-- ==== Sys2Proof/Laws/Chain.lean ====
section
/-! SUPPORT. The arithmetic of positions, when a boundary check finds a crossing, and when `Advance`, `Service` and the voices of a FRAME
have a result (spec/41_voice_state_machine.md R142 to R150). -/

namespace Sys2Proof.Machine

/-- Masking a position is a remainder (R142). -/
theorem toNat_and_accumMask (a : AccumWidth) (x : Word) :
    (x &&& accumMask a).toNat = x.toNat % ((accumMask a).toNat + 1) := by
  have := x.isLt
  cases a
  · show (x &&& 0xFFFFFFFF#32).toNat = x.toNat % (0xFFFFFFFF + 1)
    rw [BitVec.toNat_and]
    exact Nat.and_two_pow_sub_one_eq_mod x.toNat 32
  · show (x &&& 0x7FFFFFFF#32).toNat = x.toNat % (0x7FFFFFFF + 1)
    rw [BitVec.toNat_and]
    exact Nat.and_two_pow_sub_one_eq_mod x.toNat 31

/-- The two values of `ACCUM_MASK` (R6). -/
theorem accumMask_cases (a : AccumWidth) : (accumMask a).toNat = 4294967295 ∨ (accumMask a).toNat = 2147483647 := by
  cases a <;> simp [accumMask]

/-- A masked position is within `ACCUM_MASK` (R39). -/
theorem toNat_le_of_masked {a : AccumWidth} {x : Word} (h : x &&& accumMask a = x) : x.toNat ≤ (accumMask a).toNat := by
  have := toNat_and_accumMask a x
  rw [h] at this
  rcases accumMask_cases a with e | e <;> rw [e] at this ⊢ <;> omega

/-- Subtraction modulo 2^32 (R142). -/
theorem toNat_word_sub (x y : Word) : (x - y).toNat = (x.toNat + 4294967296 - y.toNat) % 4294967296 := by
  rw [BitVec.toNat_sub]; have := x.isLt; have := y.isLt; omega

/-- Addition modulo 2^32 (R142). -/
theorem toNat_word_add (x y : Word) : (x + y).toNat = (x.toNat + y.toNat) % 4294967296 := by
  rw [BitVec.toNat_add]

/-- Where `Reflect` puts a forward voice (R149). -/
theorem Voice.reflect_forward (a : AccumWidth) (v : Voice) (h : v.dir = false) :
    ((v.reflect (accumMask a)).accumulator).toNat =
      (8589934592 + 2 * v.endPos.toNat - v.accumulator.toNat) % 4294967296 % ((accumMask a).toNat+1) := by
  have := v.accumulator.isLt
  have := v.endPos.isLt
  simp only [Voice.reflect, h, Bool.false_eq_true, if_false]
  show ((_ : Word) &&& _).toNat = _
  rw [toNat_and_accumMask, toNat_word_sub, toNat_word_sub]
  congr 1; omega

/-- Where `Reflect` puts a reverse voice (R149). -/
theorem Voice.reflect_reverse (a : AccumWidth) (v : Voice) (h : v.dir = true) :
    ((v.reflect (accumMask a)).accumulator).toNat =
      (4294967296 + 2 * v.start.toNat - v.accumulator.toNat) % 4294967296 % ((accumMask a).toNat+1) := by
  have := v.accumulator.isLt
  have := v.start.isLt
  simp only [Voice.reflect, h, if_true]
  show ((_ : Word) &&& _).toNat = _
  rw [toNat_and_accumMask, toNat_word_add, toNat_word_sub]
  congr 1; omega

/-- The forward check (R144). -/
theorem Voice.crossed_forward {v : Voice} (h : v.dir = false) : v.crossed = decide (v.endPos.toNat < v.accumulator.toNat) := by
  simp [Voice.crossed, h, BitVec.ult]

/-- The reverse check (R145). -/
theorem Voice.crossed_reverse {v : Voice} (h : v.dir = true) : v.crossed = decide (v.accumulator.toNat < v.start.toNat) := by
  simp [Voice.crossed, h, BitVec.ult]

/-- The check of either direction (R144, R145). -/
theorem Voice.crossed_iff_Crosses {v : Voice} : v.crossed = true ↔ v.Crosses := by
  unfold Voice.Crosses
  cases h : v.dir <;> simp [Voice.crossed_forward, Voice.crossed_reverse, h]

/-- With `start < end` a bow-tie chain ends within `1 + floor(d / (end - start))` reflections and one check more (R150). -/
theorem Voice.boundary_total (a : AccumWidth) : ∀ (n : Nat) (v : Voice), v.lei = false → v.loopMode = .bowTie →
    v.start.toNat < v.endPos.toNat → v.accumulator.toNat ≤ (accumMask a).toNat →
    v.overshoot / (v.endPos.toNat - v.start.toNat) + 2 ≤ n → ∃ w, v.boundary (accumMask a) n = some w := by
  intro n
  induction n with
  | zero => intro v _ _ _ _ h; exact absurd h (by simp)
  | succ n ih =>
    intro v hl hb hlt hm ho
    rw [Voice.boundary_succ]
    simp only [hl, hb, Bool.false_eq_true, if_false]
    have hult : v.endPos.ult v.start = false := by simp [BitVec.ult]; omega
    simp only [hult, Bool.false_eq_true, if_false]
    split
    · next hc =>
      have hc := Voice.crossed_iff_Crosses.1 hc
      set u := v.noteCompletion with hu
      have e1 : u.accumulator = v.accumulator := by simp [hu]
      have e2 : u.start = v.start := by simp [hu]
      have e3 : u.endPos = v.endPos := by simp [hu]
      have e4 : u.dir = v.dir := by simp [hu]
      -- either the reflected voice is not crossed, or its overshoot is smaller by L
      set w := u.reflect (accumMask a) with hw
      have w1 : w.start = v.start := by simp [hw, e2]
      have w2 : w.endPos = v.endPos := by simp [hw, e3]
      have w3 : w.lei = false := by simp [hw, hu, hl]
      have w4 : w.loopMode = .bowTie := by simp [hw, hu, hb]
      have w5 : w.dir = !v.dir := by simp [hw, e4]
      have wm : w.accumulator.toNat ≤ (accumMask a).toNat := by
        cases hd : v.dir
        · rw [hw, Voice.reflect_forward a u (by rw [e4, hd])]
          exact Nat.lt_succ_iff.1 (Nat.mod_lt _ (Nat.succ_pos _))
        · rw [hw, Voice.reflect_reverse a u (by rw [e4, hd])]
          exact Nat.lt_succ_iff.1 (Nat.mod_lt _ (Nat.succ_pos _))
      by_cases hcw : w.crossed = true
      · refine ih w w3 w4 (by rw [w1, w2]; exact hlt) wm ?_
        rw [w1, w2]
        have key : w.overshoot + (v.endPos.toNat - v.start.toNat) = v.overshoot := by
          have b1 := v.endPos.isLt
          have b2 := v.start.isLt
          have b3 := v.accumulator.isLt
          cases hd : v.dir
          · have ha := Voice.reflect_forward a u (by rw [e4, hd])
            rw [← hw, e1, e3] at ha
            rw [Voice.crossed_iff_Crosses] at hcw
            unfold Voice.Crosses at hcw hc
            rw [w5, hd] at hcw; rw [hd] at hc
            simp only [Bool.not_false, Bool.true_eq_false, false_and, true_and, false_or, or_false, Bool.false_eq_true,
              w1, w2] at hcw hc
            unfold Voice.overshoot
            rw [w5, hd, w1, w2]
            simp only [Bool.not_false, if_true, Bool.false_eq_true, if_false]
            rcases accumMask_cases a with e | e <;> rw [e] at ha hm <;> omega
          · have ha := Voice.reflect_reverse a u (by rw [e4, hd])
            rw [← hw, e1, e2] at ha
            rw [Voice.crossed_iff_Crosses] at hcw
            unfold Voice.Crosses at hcw hc
            rw [w5, hd] at hcw; rw [hd] at hc
            simp only [Bool.not_true, Bool.true_eq_false, false_and, true_and, false_or, or_false, Bool.false_eq_true,
              w1, w2] at hcw hc
            unfold Voice.overshoot
            rw [w5, hd, w1, w2]
            simp only [Bool.not_true, if_true, Bool.false_eq_true, if_false]
            rcases accumMask_cases a with e | e <;> rw [e] at ha hm wm <;> omega
        have hpos : 0 < w.overshoot := by
          rw [Voice.crossed_iff_Crosses] at hcw
          unfold Voice.Crosses at hcw
          unfold Voice.overshoot
          rcases hcw with ⟨h1, h2⟩ | ⟨h1, h2⟩ <;> rw [h1] <;> simp <;> omega
        have hL : 0 < v.endPos.toNat - v.start.toNat := by omega
        have : w.overshoot / (v.endPos.toNat - v.start.toNat) + 1 = v.overshoot / (v.endPos.toNat - v.start.toNat) := by
          rw [← key, Nat.add_div_right _ hL]
        omega
      · simp only [Bool.not_eq_true] at hcw
        cases n with
        | zero => generalize v.overshoot / _ = q at ho; omega
        | succ n => exact ⟨w, by rw [Voice.boundary_succ]; simp [hcw]⟩
    · exact ⟨v, rfl⟩


/-- `Advance` of a running voice whose bounds differ has a result except in the configuration the spec refuses (R143, R150). -/
theorem Voice.advance_total (a : AccumWidth) (v : Voice) (hne : v.start ≠ v.endPos) (hs : v.stopped = false) :
    (¬ v.NoMeaning (accumMask a) → ∃ w, v.advance (accumMask a) = some w) ∧
      (v.NoMeaning (accumMask a) → v.advance (accumMask a) = none) := by
  set u := v.stepPosition (accumMask a) with hu
  have ur : ∃ n, u.chainRounds = n + 2 := ⟨_, rfl⟩
  obtain ⟨n, hn⟩ := ur
  have adv : v.advance (accumMask a) = (u.boundary (accumMask a) u.chainRounds).map Voice.envelope := rfl
  constructor
  · intro hno
    suffices ∃ w, u.boundary (accumMask a) u.chainRounds = some w by
      obtain ⟨w, hw⟩ := this
      exact ⟨_, by rw [adv, hw]; rfl⟩
    by_cases hl : u.lei = true
    · rw [hn, Voice.boundary_succ]; simp [hl]
    simp only [Bool.not_eq_true] at hl
    by_cases hb : u.loopMode = .bowTie
    · by_cases hlt : u.start.toNat < u.endPos.toNat
      · exact Voice.boundary_total a _ u hl hb hlt (toNat_le_of_masked (Voice.stepPosition_masked _ v)) (le_refl _)
      · have : u.crossed = false := by
          by_contra hc
          simp only [Bool.not_eq_false] at hc
          apply hno
          refine ⟨hs, by simpa [hu] using hl, by simpa [hu] using hb, ?_, hc⟩
          have h1 : u.start = v.start := by simp [hu]
          have h2 : u.endPos = v.endPos := by simp [hu]
          rw [h1, h2] at hlt
          have : v.start.toNat ≠ v.endPos.toNat := fun h => hne (BitVec.eq_of_toNat_eq h)
          omega
        rw [hn, Voice.boundary_succ]; simp [this, hl]
    · rw [hn, Voice.boundary_succ]
      split
      · exact ⟨_, rfl⟩
      · split
        · cases h : u.loopMode <;> simp [h] at hb ⊢
        · exact ⟨_, rfl⟩
  · rintro ⟨-, h1, h2, h3, h4⟩
    rw [adv, hn, Voice.boundary_succ]
    have : u.endPos.ult u.start = true := by simp [BitVec.ult, hu]; exact h3
    rw [this]
    have e1 : u.lei = false := by simpa [hu] using h1
    have e2 : u.loopMode = .bowTie := by simpa [hu] using h2
    have e3 : u.crossed = true := h4
    simp [e1, e2, e3]

/-- The refused configuration depends on `control`, the bounds, the position and the pitch alone (R150). -/
theorem Voice.noMeaning_congr {m : Word} {v w : Voice} (h1 : w.control = v.control) (h2 : w.start = v.start)
    (h3 : w.endPos = v.endPos) (h4 : w.accumulator = v.accumulator) (h5 : w.freqcount = v.freqcount) :
    w.NoMeaning m ↔ v.NoMeaning m := by
  have hdir : w.dir = v.dir := by simp [Voice.dir, h1]
  have hacc : (w.stepPosition m).accumulator = (v.stepPosition m).accumulator := by
    unfold Voice.stepPosition; rw [hdir]; split <;> simp [h4, h5]
  have hc : (w.stepPosition m).crossed = (v.stepPosition m).crossed := by
    unfold Voice.crossed; simp [hdir, hacc, h2, h3]
  have e1 : w.stopped = v.stopped := by simp [Voice.stopped, Voice.stop0, Voice.stop1, h1]
  have e2 : w.lei = v.lei := by simp [Voice.lei, h1]
  have e3 : w.loopMode = v.loopMode := Voice.loopMode_congr (by rw [h1]) (by rw [h1])
  unfold Voice.NoMeaning
  rw [hc, e1, e2, e3, h2, h3]

/-- `Service` has a result except in the configuration the spec refuses (R212, R150). -/
theorem Voice.service_total (p : Params) (mem : Memory) (v : Voice) (d : Nat) :
    (¬ v.NoMeaning (posMask p) → ∃ w, v.service p mem d = some w) ∧
      (v.NoMeaning (posMask p) → v.service p mem d = none) := by
  by_cases he : v.start = v.endPos
  · have : ¬ v.NoMeaning (posMask p) := fun h => by have := h.2.2.2.1; rw [he] at this; omega
    exact ⟨fun _ => ⟨_, Voice.service_stopped (by rw [Voice.degenerateCheck_of_eq he]; simp)⟩,
      fun h => absurd h this⟩
  have hd := Voice.degenerateCheck_of_ne he
  by_cases hs : v.stopped = true
  · exact ⟨fun _ => ⟨_, Voice.service_stopped (by rw [hd]; exact hs)⟩,
      fun h => by have := h.1; rw [hs] at this; cases this⟩
  simp only [Bool.not_eq_true] at hs
  rw [Voice.service_running (by rw [hd]; exact hs), hd]
  have key : (v.sound p mem d).voice.NoMeaning (posMask p) ↔ v.NoMeaning (posMask p) :=
    Voice.noMeaning_congr
      (Voice.sound_keeps (fun v => v.control) (by simp) _ _ _ _)
      (Voice.sound_keeps (fun v => v.start) (by simp) _ _ _ _)
      (Voice.sound_keeps (fun v => v.endPos) (by simp) _ _ _ _)
      (Voice.sound_keeps (fun v => v.accumulator) (by simp) _ _ _ _)
      (Voice.sound_keeps (fun v => v.freqcount) (by simp) _ _ _ _)
  have hne' : (v.sound p mem d).voice.start ≠ (v.sound p mem d).voice.endPos := by
    rw [Voice.sound_keeps (fun v => v.start) (by simp), Voice.sound_keeps (fun v => v.endPos) (by simp)]
    exact he
  have hs' : (v.sound p mem d).voice.stopped = false := by
    rw [Voice.sound_keeps (fun v => v.stopped) (by simp [Voice.stopped, Voice.stop0, Voice.stop1])]; exact hs
  obtain ⟨h1, h2⟩ := Voice.advance_total p.accumWidth _ hne' hs'
  constructor
  · intro h
    obtain ⟨w, hw⟩ := h1 (fun h' => h (key.1 h'))
    exact ⟨_, by show Option.map _ (Voice.advance (accumMask p.accumWidth) _) = _; rw [hw]; rfl⟩
  · intro h
    show Option.map _ (Voice.advance (accumMask p.accumWidth) _) = _
    rw [h2 (key.2 h)]; rfl

/-- The voices of a FRAME are all serviced unless one is in the refused configuration (R210). -/
theorem Mix.serviceBelow_total {p : Params} {mem : Memory} (x : Mix) :
    ∀ n ≤ 32, (∀ i : VoiceIx, i.toNat < n → ¬ (x.chip.voice i).NoMeaning (posMask p)) →
      ∃ y, Mix.serviceBelow p mem n x = some y := by
  intro n
  induction n with
  | zero => intro _ _; exact ⟨x, rfl⟩
  | succ n ih =>
    intro hn h
    obtain ⟨y, hy⟩ := ih (by omega) (fun i hi => h i (by omega))
    have hv := (Mix.serviceBelow_spec (by omega) hy).2.1 (BitVec.ofNat 5 n) (by rw [ofNat5_toNat (by omega)])
    obtain ⟨r, hr⟩ := (Voice.service_total p mem (y.chip.voice (BitVec.ofNat 5 n)) y.draws).1
      (by rw [hv]; exact h _ (by rw [ofNat5_toNat (by omega)]; omega))
    exact ⟨_, Mix.serviceBelow_succ.2 ⟨y, hy, Mix.service_eq_some.2 ⟨r, hr, rfl⟩⟩⟩

end Sys2Proof.Machine
end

———

• [Problem requirements]: Using only the listing above, restate exactly the lines from the line containing "w.NoMeaning m ↔ v.NoMeaning m := by" through the line containing "fun h => absurd h this⟩", both included.

• [Task response]:
    w.NoMeaning m ↔ v.NoMeaning m := by
  have hdir : w.dir = v.dir := by simp [Voice.dir, h1]
  have hacc : (w.stepPosition m).accumulator = (v.stepPosition m).accumulator := by
    unfold Voice.stepPosition; rw [hdir]; split <;> simp [h4, h5]
  have hc : (w.stepPosition m).crossed = (v.stepPosition m).crossed := by
    unfold Voice.crossed; simp [hdir, hacc, h2, h3]
  have e1 : w.stopped = v.stopped := by simp [Voice.stopped, Voice.stop0, Voice.stop1, h1]
  have e2 : w.lei = v.lei := by simp [Voice.lei, h1]
  have e3 : w.loopMode = v.loopMode := Voice.loopMode_congr (by rw [h1]) (by rw [h1])
  unfold Voice.NoMeaning
  rw [hc, e1, e2, e3, h2, h3]

/-- `Service` has a result except in the configuration the spec refuses (R212, R150). -/
theorem Voice.service_total (p : Params) (mem : Memory) (v : Voice) (d : Nat) :
    (¬ v.NoMeaning (posMask p) → ∃ w, v.service p mem d = some w) ∧
      (v.NoMeaning (posMask p) → v.service p mem d = none) := by
  by_cases he : v.start = v.endPos
  · have : ¬ v.NoMeaning (posMask p) := fun h => by have := h.2.2.2.1; rw [he] at this; omega
    exact ⟨fun _ => ⟨_, Voice.service_stopped (by rw [Voice.degenerateCheck_of_eq he]; simp)⟩,
      fun h => absurd h this⟩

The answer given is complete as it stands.